# Fama and French Factor Model #

### Import Data ###

In [3]:
# Import Libraries

# Data Management
import pandas as pd
import numpy as np

# Plots
import matplotlib.pyplot as plt

# Statistics
import statsmodels.api as sm

# Manipulate Files
import os

# Pretty Notation
from IPython.display import display, Math

In [4]:
# Get the important data for the Risk Free Rate

rfr = pd.read_csv(r"..\additional_data\rfr.csv")
rfr = rfr.set_index('Date')
rfr.index = pd.to_datetime(rfr.index, dayfirst=True)

# Get the important data for the S&P500

sp500 = pd.read_csv(r"..\additional_data\sp500.csv")
sp500 = sp500.set_index('Date')
sp500.index = pd.to_datetime(sp500.index)

# Get the data for the Stocks' Betas

betas_df = pd.read_csv(r"..\additional_data\betas.csv")
betas_df = betas_df.set_index('Date')
betas_df.index = pd.to_datetime(betas_df.index)

In [5]:
# Create the Weights function
def wexp(N, half_life):
    c = np.log(0.5)/half_life
    n = np.array(range(N))
    w = np.exp(c*n)
    return np.flip(w/np.sum(w))

# Create the CAPM 
def CAPM(
    stock_prices: pd.Series, 
    benchmark_prices: pd.Series = sp500['sp_500'], 
    risk_free_rate: pd.Series = rfr['risk_free_rate'], 
    window: int = 252,
    WLS: bool = True,
):

    # Align time series to the same date range
    common_index = stock_prices.index.intersection(benchmark_prices.index).intersection(risk_free_rate.index)
    stock_prices = stock_prices.loc[common_index]
    benchmark_prices = benchmark_prices.loc[common_index]
    risk_free_rate = risk_free_rate.loc[common_index]
    
    # Compute daily returns
    stock_returns = stock_prices.pct_change(1)
    benchmark_returns = benchmark_prices.pct_change(1)
    risk_free_daily = (((1 + (risk_free_rate.div(100)))**(1/360)) - 1)  # Convert annual rate to daily
    
    # Excess returns
    excess_stock = stock_returns - risk_free_daily
    excess_benchmark = benchmark_returns - risk_free_daily

    alphas, betas = [], []

    # Create weights with exponential decay
    weights = window * wexp(window, window/2)
    
    for t in range(window, len(stock_returns)):
        X = excess_benchmark.iloc[t-window:t]
        y = excess_stock.iloc[t-window:t]
        
        if X.isnull().any() or y.isnull().any():
            continue

        if WLS:
            
            # Fit WLS regression
            model = sm.WLS(y, sm.add_constant(X), weights=weights, missing='drop').fit()

        else:

            # Fit OLS regression
            model = sm.OLS(y, sm.add_constant(X), missing='drop').fit()

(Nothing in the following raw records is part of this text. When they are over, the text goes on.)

theorem Egress.strictPick_cells {e e' : Egress} {f : QFrame} {k : Fin 4} (h : e.strictPick = some (f, k, e')) :
    e'.queueCells + f.frame.cells = e.queueCells ∧ e'.tx = e.tx := by
  unfold Egress.strictPick at h
  split at h
  · exact absurd h (by simp)
  · rename_i c _
    split at h
    · exact absurd h (by simp)
    · rename_i g rest hq
      simp only [Option.some.injEq, Prod.mk.injEq] at h
      obtain ⟨rfl, rfl, rfl⟩ := h
      have := queueCells_withFrames e c rest (e.queues[c]).deficit
      rw [hq, queuedCells_cons] at this
      exact ⟨by omega, rfl⟩

theorem Egress.weightedPick_cells {fuel : Nat} {e e' : Egress} {f : QFrame} {k : Fin 4}
    (h : Egress.weightedPick fuel e = some (f, k, e')) : e'.queueCells + f.frame.cells = e.queueCells ∧ e'.tx = e.tx := by
  induction fuel generalizing e with
  | zero => simp [Egress.weightedPick] at h
  | succ n ih =>
    have same : ∀ fs d, fs = (e.queues[e.visit]).frames → ((e.withFrames e.visit fs d).moveOn).queueCells = e.queueCells :=
      fun fs d hf => by
        have := queueCells_withFrames e e.visit fs d
        rw [hf] at this
        have : (e.withFrames e.visit (e.queues[e.visit]).frames d).queueCells = e.queueCells := by omega
        rw [hf]; exact this
    unfold Egress.weightedPick at h
    dsimp only at h
    split at h
    · rename_i hq
      have := ih h
      exact ⟨this.1.trans (same _ _ hq.symm), this.2⟩
    · rename_i g rest hq
      generalize (if e.granted = true then (e.queues[e.visit]).deficit
        else (e.queues[e.visit]).deficit + (e.queues[e.visit]).weight * 256) = d at h
      have take : ∀ d', (e.withFrames e.visit rest d').queueCells + g.frame.cells = e.queueCells := fun d' => by
        have := queueCells_withFrames e e.visit rest d'
        rw [hq, queuedCells_cons] at this
        omega
      split at h
      · split at h
        · rename_i hr
          simp only [Option.some.injEq, Prod.mk.injEq] at h
          obtain ⟨rfl, rfl, rfl⟩ := h
          rw [List.isEmpty_iff] at hr
          subst hr
          exact ⟨take _, rfl⟩
        · simp only [Option.some.injEq, Prod.mk.injEq] at h
          obtain ⟨rfl, rfl, rfl⟩ := h
          exact ⟨take _, rfl⟩
      · have := ih h
        exact ⟨this.1.trans (same _ _ rfl), this.2⟩

/-- The chosen frame leaves its queue, and nothing else moves. -/
theorem Egress.pick_cells {e e' : Egress} {f : QFrame} {k : Fin 4} (h : e.pick = some (f, k, e')) :
    e'.queueCells + f.frame.cells = e.queueCells ∧ e'.tx = e.tx := by
  unfold Egress.pick at h
  split at h
  · exact absurd h (by simp)
  · split at h
    · exact strictPick_cells h
    · exact weightedPick_cells h

namespace CellsBut

variable {b : Option Shaper} {n : Int} {s t : State}

theorem frameCells_eq (s : State) : s.frameCells = (s.sched.port.get .u).cells + (s.sched.port.get .s).cells + inboxCells s +
    mediaInboxCells s + outCells s.agentOut.frames + outCells s.mediaOut.frames := by
  show s.sched.port.u.queueCells + s.sched.port.s.queueCells + inboxCells s + mediaInboxCells s + outCells s.agentOut.frames +
    outCells s.mediaOut.frames + (s.sched.port.u.txCells + s.sched.port.s.txCells) = (s.sched.port.u.queueCells +
    s.sched.port.u.txCells) + (s.sched.port.s.queueCells + s.sched.port.s.txCells) + _ + _ + _ + _
  omega

theorem onEgress (h : CellsBut b n s) (p : Port) (f : Egress → Egress) (d : Int)
    (hd : ((f (s.sched.port.get p)).cells : Int) = (s.sched.port.get p).cells + d) : CellsBut b (n - d) (s.onEgress p f) := by
  refine h.move (t := s.onEgress p f) ?_ id rfl rfl (fun _ x => x) fun _ => .refl _
  have e : ((s.onEgress p f).frameCells : Int) = s.frameCells + d := by
    rw [frameCells_eq, frameCells_eq]
    cases p
    · show (((f (s.sched.port.get .u)).cells + (s.sched.port.get .s).cells + inboxCells s + mediaInboxCells s +
        outCells s.agentOut.frames + outCells s.mediaOut.frames : Nat) : Int) = _
      omega
    · show (((s.sched.port.get .u).cells + (f (s.sched.port.get .s)).cells + inboxCells s + mediaInboxCells s +
        outCells s.agentOut.frames + outCells s.mediaOut.frames : Nat) : Int) = _
      omega
  rw [e]
  show (s.pool.free : Int) + _ + s.cacheCells = _
  omega

theorem choose (h : CellsBut b n s) (p : Port) : CellsBut b n (s.choose p) := by
  unfold State.choose
  split
  · rename_i ht hp
    obtain ⟨hc, _⟩ := Egress.pick_cells hp
    refine ((h.onEgress p _ 0 ?_).announceRoom p _).congr (by omega)
    simp only [Egress.cells, Egress.txCells, ht]
    simp only [Egress.queueCells, Egress.queued] at hc ⊢
    omega
  · exact h

theorem joinClass (h : CellsBut b n s) (p : Port) (k : Fin 4) (q : QFrame) :
    CellsBut b (n - q.frame.cells) (s.joinClass p k q) := by
  refine h.onEgress p _ _ ?_
  have := Egress.queueCells_withFrames (s.sched.port.get p) k ((s.sched.port.get p).queues[k].frames ++ [q])
    (s.sched.port.get p).queues[k].deficit
  have e0 : queuedCells [] = 0 := rfl
  rw [queuedCells_append, queuedCells_cons, e0] at this
  unfold Egress.cells
  have e : ((s.sched.port.get p).withFrames k ((s.sched.port.get p).queues[k].frames ++ [q])
    (s.sched.port.get p).queues[k].deficit).txCells = (s.sched.port.get p).txCells := rfl
  omega

/-- What is offered to a class queue takes its place there with the cells it needs, or nothing changes. -/
theorem offerClass (h : CellsBut b n s) (p : Port) (k : Fin 4) (need : Nat) (q : QFrame) :
    CellsBut b (if (s.offerClass p k need q).1 = .admitted then n + need - q.frame.cells else n) (s.offerClass p k need q).2 := by
  unfold State.offerClass
  split
  · simpa using h.onCnt p _
  split
  · simpa using h.onCnt p _
  split
  · simpa using h.onCnt p _
  split
  · simpa using h.onCnt p _
  · rename_i hf
    exact ((h.takeCells (Nat.not_lt.1 hf)).joinClass p k q).choose p

theorem offerEgress (h : CellsBut b n s) (p : Port) (d : Fin 16) (k : Fin 4) (f : Frame) (o : Origin) :
    CellsBut b n (s.offerEgress p d k f o).2 := by
  unfold State.offerEgress
  split
  · dsimp only
    exact h.onCnt p _
  · dsimp only
    exact h.onCnt p _
  · refine (h.offerClass p k _ _).congr ?_
    split
    · dsimp only; omega
    · rfl

theorem flushLink (h : CellsBut b n s) (p : Port) : CellsBut b n (s.flushLink p) := by
  unfold State.flushLink
  dsimp only
  have hg : (queuedCells (s.sched.port.get p).discarded : Int) = (s.sched.port.get p).cells := by
    unfold Egress.discarded Egress.cells
    rw [queuedCells_append]
    unfold Egress.txCells Egress.queueCells
    cases (s.sched.port.get p).tx <;> simp [queuedCells]
  have h1 := fun r os => ((((h.onEgress p (fun e => { e.flushed with tx := none }) (-(s.sched.port.get p).cells) (by
    have := Egress.queueCells_flushed (s.sched.port.get p)
    simp only [Egress.cells, Egress.txCells, Egress.queueCells, Egress.queued] at this ⊢
    omega)).onCnt p fun c => { c with
      linkFlush := c.linkFlush + BitVec.ofNat 32 (s.sched.port.get p).discarded.length }).announceRoom p r).noteGone os)
  split
  · rename_i he
    rw [List.isEmpty_iff] at he
    rw [he] at hg
    refine (h1 _ _).congr ?_
    simp [queuedCells] at hg
    omega
  · exact ((h1 _ _).returnCells _).congr (by omega)

theorem flushHold (h : CellsBut b n s) : CellsBut b n s.flushHold := by
  unfold State.flushHold
  dsimp only
  have h1 := (h.onEgress .s Egress.flushed (-((s.sched.port.get .s).queueCells : Int)) (by
    have := Egress.queueCells_flushed (s.sched.port.get .s)
    have e : (s.sched.port.get .s).flushed.txCells = (s.sched.port.get .s).txCells := rfl
    unfold Egress.cells
    omega)).onCnt .s fun c => { c with holdFlush := c.holdFlush + BitVec.ofNat 32 s.sched.port.s.queued.length }
  have hg : (queuedCells s.sched.port.s.queued : Int) = (s.sched.port.get .s).queueCells := rfl
  split
  · rename_i he
    rw [List.isEmpty_iff] at he
    rw [he] at hg
    refine h1.congr ?_
    simp [queuedCells] at hg
    omega
  · exact (h1.returnCells _).congr (by omega)

end CellsBut

end Sys2Proof.Machine
end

        # Avoid KeyError by checking if params exist
        params = model.params
        
        alphas.append(params.iloc[0])
        betas.append(params.iloc[1])
            
    parameters = pd.DataFrame({
        'alpha': alphas,
        'beta': betas,
    }, index=stock_returns.index[window+1:])
    
    return parameters

In [6]:
# Folder Path
folder_path = r"..\stocks"

# Dictionary to store the DataFrames
dataframes = {}

# List all files in the folder
for file in os.listdir(folder_path):
    if file.endswith(".csv"):
        # Full path to the file
        file_path = os.path.join(folder_path, file)
        
        # Read the Excel file
        df = pd.read_csv(file_path)
        df = df.set_index("Date")
        df.index = pd.to_datetime(df.index)

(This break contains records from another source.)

theorem writeQueue {s t : State} {i : Nat} {e : List Byte} (h : s.writeQueue i e = .ok t) : Sound s t := by
  unfold State.writeQueue at h
  split at h
  · simp only [Except.ok.injEq] at h; subst h; exact writeClassQueue ..
  · simp only [Except.ok.injEq] at h; subst h; exact writeClassQueue ..
  · split at h
    · exact writeMode h
    · exact writeMode h
    · simp only [Except.ok.injEq] at h
      subst h
      exact ⟨rfl, fun h => { h with }, fun h => h, fun h => { h with }, fun h => h, fun h => { h with }, fun h => h⟩
    · exact absurd h (by simp)

theorem writePool {s t : State} {i : Nat} {e : List Byte} (h : s.writePool i e = .ok t) : Sound s t := by
  unfold State.writePool at h
  split at h
  · simp only [Except.ok.injEq] at h
    subst h
    refine trans ?_ (Keeps.trimExcess _).sound
    exact ⟨rfl, fun h => { h with }, fun h => h, fun h => { h with pool := ⟨Nat.min_le_left _ _, Nat.min_le_left _ _⟩ },
      fun h => h, fun h => { h with }, fun h => h⟩
  · exact absurd h (by simp)

/-! ### Operators -/

theorem cascade (s : State) (i : Fin 8) : Keeps s (s.cascade i) := by
  unfold State.cascade
  dsimp only
  have q : ∀ t : State, Keeps t (t.onScript fun e => { e with queue := e.queue.filter fun r => r.source != .operator i }) :=
    fun t => Keeps.onScript t _ (fun b => Nat.le_trans (List.length_filter_le ..) b) (fun c hc h => h c hc) rfl id
  split
  · exact ((Keeps.removeWatcherOf s i).trans (Keeps.changeOwner ..)).trans (q _)
  · exact (Keeps.removeWatcherOf s i).trans (q _)

theorem writeOperator {s t : State} {i : Nat} {e : List Byte} (h : s.writeOperator i e = .ok t) : Sound s t := by
  unfold State.writeOperator at h
  split at h
  · exact absurd h (by simp)
  · rename_i k _
    dsimp only at h
    split at h
    · exact absurd h (by simp)
    · rename_i hr
      simp only [Except.ok.injEq] at h
      subst h
      refine trans ?_ (cascade ..).sound
      refine ⟨rfl, fun h => { h with }, fun h => h, fun h => { h with }, fun h => h, fun h => { h with }, fun _ => ?_⟩
      unfold State.operatorRefusal at hr
      split at hr
      · exact absurd hr (by simp)
      split at hr
      · exact absurd hr (by simp)
      · rename_i ha
        exact someAdmin_iff.1 (by simpa using ha)

/-! ### Console -/

theorem writeLineSettings {s t : State} {e : List Byte} (h : s.writeLineSettings e = .ok t) : Sound s t := by
  unfold State.writeLineSettings at h
  split at h
  · exact absurd h (by simp)
  · rename_i l hl
    simp only [Except.ok.injEq] at h
    subst h
    have hr : (32 ≤ l.div ∧ l.div ≤ 65535) ∧ (l.idleLimit = 0 ∨ (10 ≤ l.idleLimit ∧ l.idleLimit ≤ 3600)) := by
      unfold readLineSettings at hl
      dsimp only at hl
      split at hl
      · exact absurd hl (by simp)
      · split at hl
        · simp only [Option.some.injEq] at hl
          subst hl
          refine ⟨clamp_range _ _ _ (by decide), ?_⟩
          dsimp only [clampIdle]
          split
          · exact .inl rfl
          · exact .inr (clamp_range 10 3600 _ (by decide))
        · exact absurd hl (by simp)
    have set : ∀ t : State, Sound t (t.onLine fun x => { x with set := l, ctsCounted := x.ctsCounted && l.rtsCts }) := fun t =>
      ⟨rfl, fun h => { h with }, fun h => h, fun h => { h with div := hr.1, idle := hr.2 }, fun h => h, fun h => { h with },
        fun h => h⟩
    refine trans ?_ (Keeps.txNext _).sound
    split
    · exact (Keeps.abandonMeasurement s).sound.trans (set _)
    · exact ((Keeps.abandonMeasurement s).sound.trans (set _)).trans (Keeps.releaseIfIdle _).sound

theorem writeHistorySettings (s : State) (e : List Byte) : Sound s (s.writeHistorySettings e) := by
  unfold State.writeHistorySettings
  refine trans ?_ (Keeps.pump _).sound
  have set : Sound s (s.onHist fun h => { h with threshold := clamp 1 1024 (fieldAt 0 2 e), delay := clamp 1 1000 (fieldAt 2 2 e) }) :=
    ⟨rfl, fun h => { h with }, fun h => h,
      fun h => { h with push := ⟨(clamp_range 1 1024 _ (by decide)).1, (clamp_range 1 1024 _ (by decide)).2,
        (clamp_range 1 1000 _ (by decide)).1, (clamp_range 1 1000 _ (by decide)).2⟩ },
      fun h => h, fun h => { h with }, fun h => h⟩
  exact set.trans (Keeps.judgeAll _ s.clock.now).sound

        df = df[['Adjusted_close', 'Market_cap_calculado', 'Price_to_Book_inverse']]

        df = df.rename(columns={
            'Adjusted_close':'adj_close',
            'Market_cap_calculado':'market_cap',
            'Price_to_Book_inverse':'book_to_price',
        })

        # Fill nans
        df['adj_close'] = df['adj_close'].interpolate(method='linear')
        df['market_cap'] = df['market_cap'].interpolate(method='linear')
        df['book_to_price'] = df['book_to_price'].interpolate(method='linear')

        df = df.loc['2015-01-01':]

        df.dropna(inplace=True)
        
        if len(df) >= 2000:
            # File name without extension
            file_name = os.path.splitext(file)[0]
            
            # Guardar en el diccionario
            dataframes[file_name] = df
            print(f"File loaded: {file_name} ({len(df)} rows)")
        else:
            print(f"File skipped (less than 2000 rows after cleaning): {file}")

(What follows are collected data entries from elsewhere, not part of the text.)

-- ==== Sys2Proof/Tests/Slice0.lean ====
section
/-! SUPPORT. Tests: ill-formed commands, worked cases of the spec, and for each statement with hypotheses a theorem
`witness_<statement>` with states and operands that meet them, clause by clause. -/

namespace Sys2Proof.Tests

open Sys2Proof Sys2Proof.Machine

set_option Elab.async false

/-! ### Well-formedness -/

theorem test_shortCharacter_illFormed : (Instr.rxCharacter (List.replicate 7 true) true).wellFormed = false := by decide
theorem test_longCharacter_illFormed : (Instr.rxCharacter (List.replicate 12 true) true).wellFormed = false := by decide
theorem test_character_wellFormed : (Instr.rxCharacter (List.replicate 9 true) true).wellFormed = true := by decide
theorem test_emptyInterval_illFormed : (Instr.autobaudInterval 0).wellFormed = false := by decide
theorem test_longInterval_illFormed : (Instr.autobaudInterval 65536).wellFormed = false := by decide
theorem test_heldPosition_illFormed : (Instr.heldDeadline 16).wellFormed = false := by decide

/-! ### Small states -/

/-- In service with factory tables. -/
def base : State := State.powerOn .running ⟨false, false⟩ Pins.reset Eeprom.blank []
/-- Both links UP at 1,000 Mbit/s. -/
def up : State := base.onPorts fun x => { x with link := ⟨some .mbit1000, some .mbit1000⟩ }
/-- The agent about to execute a record, from the operator of entry 0. -/
def probe (r : Rec) (s : State) : State := s.onAgent fun a => { a with state := .executing, todo := [r] }
/-- A record with tag 7. -/
def record (type : Half) (body : List Byte) : Rec := ⟨type, 7, 0, body⟩
/-- The same with bit 0 of its flags set. -/
def flagged (type : Half) (body : List Byte) : Rec := ⟨type, 7, 1, body⟩
/-- The bytes of an untagged frame of `n` bytes before its FCS. -/
def arrival (n : Nat) : List Byte := List.replicate 12 0 ++ [0x08, 0x00] ++ List.replicate (n - 14) 0
/-- A frame with zero padding. -/
def frameTo (dst : Mac) (type : Half) (payload : List Byte) : Frame := builtFrame dst 0x021000000022 type payload

/-! ### When a record is executed -/

/-- A computed form of `Ready` and `Passes` together. -/
def executable (c : Instr) (r : Rec) (s : State) : Bool :=
  s.agent.state == .executing && s.agent.closed == [] && s.agent.todo.head? == some r && r.command == c &&
    s.operators[s.agent.op].valid && s.operators[s.agent.op].privs.grants r.need &&
    bodyLengthOk r.type.toNat r.body.length

theorem ready_of_executable {c : Instr} {r : Rec} {s : State} (h : executable c r s = true) : Ready c r s ∧ Passes r s := by
  simp only [executable, Bool.and_eq_true, beq_iff_eq] at h
  obtain ⟨⟨⟨⟨⟨⟨a, b⟩, d⟩, e⟩, f⟩, g⟩, i⟩ := h
  exact ⟨⟨a, b, d, e⟩, ⟨f, g, i⟩⟩

/-- A computed form of `WriteOf`. -/
def writable (c : Instr) (t : TableId) (idx : Nat) (e : List Byte) (r : Rec) (s : State) : Bool :=
  executable c r s && s.loader.store == .idle && decide (2 ≤ r.body.length) && r.tableIndex == idx && r.tableEntry == e &&
    t.entryForm idx e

print(f"\nTotal files loaded: {len(dataframes)}")
print("Files loaded:", list(dataframes.keys()))

In [7]:
# Create a whole new dataframe that contains all the stocks betas

rets_series = []

for stock, df in dataframes.items():
    series = df['adj_close'].pct_change(1).rename(stock)  
    series = series.iloc[1:]
    rets_series.append(series)

# Concat
returns_df = pd.concat(rets_series, axis=1)
returns_df = returns_df.apply(lambda x: x.fillna(x.mean()), axis=0)

# Drop nans
returns_df.dropna(inplace = True)

returns_df

In [8]:
# Create a whole new dataframe that contains all the stocks betas

mktcap_series = []

for stock, df in dataframes.items():
    series = df['market_cap'].rename(stock)  
    series = series.iloc[1:]
    mktcap_series.append(series)

# Concat
mktcap_df = pd.concat(mktcap_series, axis=1)
mktcap_df = mktcap_df.apply(lambda x: x.fillna(x.mean()), axis=0)

# Drop nans
mktcap_df.dropna(inplace = True)

# Apply Logs and EMA (maybe)
mktcap_df = np.log(mktcap_df)
#mktcap_df = mktcap_df.ewm(span=21, adjust = False).mean()
mktcap_df

In [9]:
# Create a whole new dataframe that contains all the stocks betas

btp_series = []

for stock, df in dataframes.items():
    series = df['book_to_price'].rename(stock)  
    series = series.iloc[1:]
    btp_series.append(series)

# Concat
btp_df = pd.concat(btp_series, axis=1)
btp_df = btp_df.apply(lambda x: x.fillna(x.mean()), axis=0)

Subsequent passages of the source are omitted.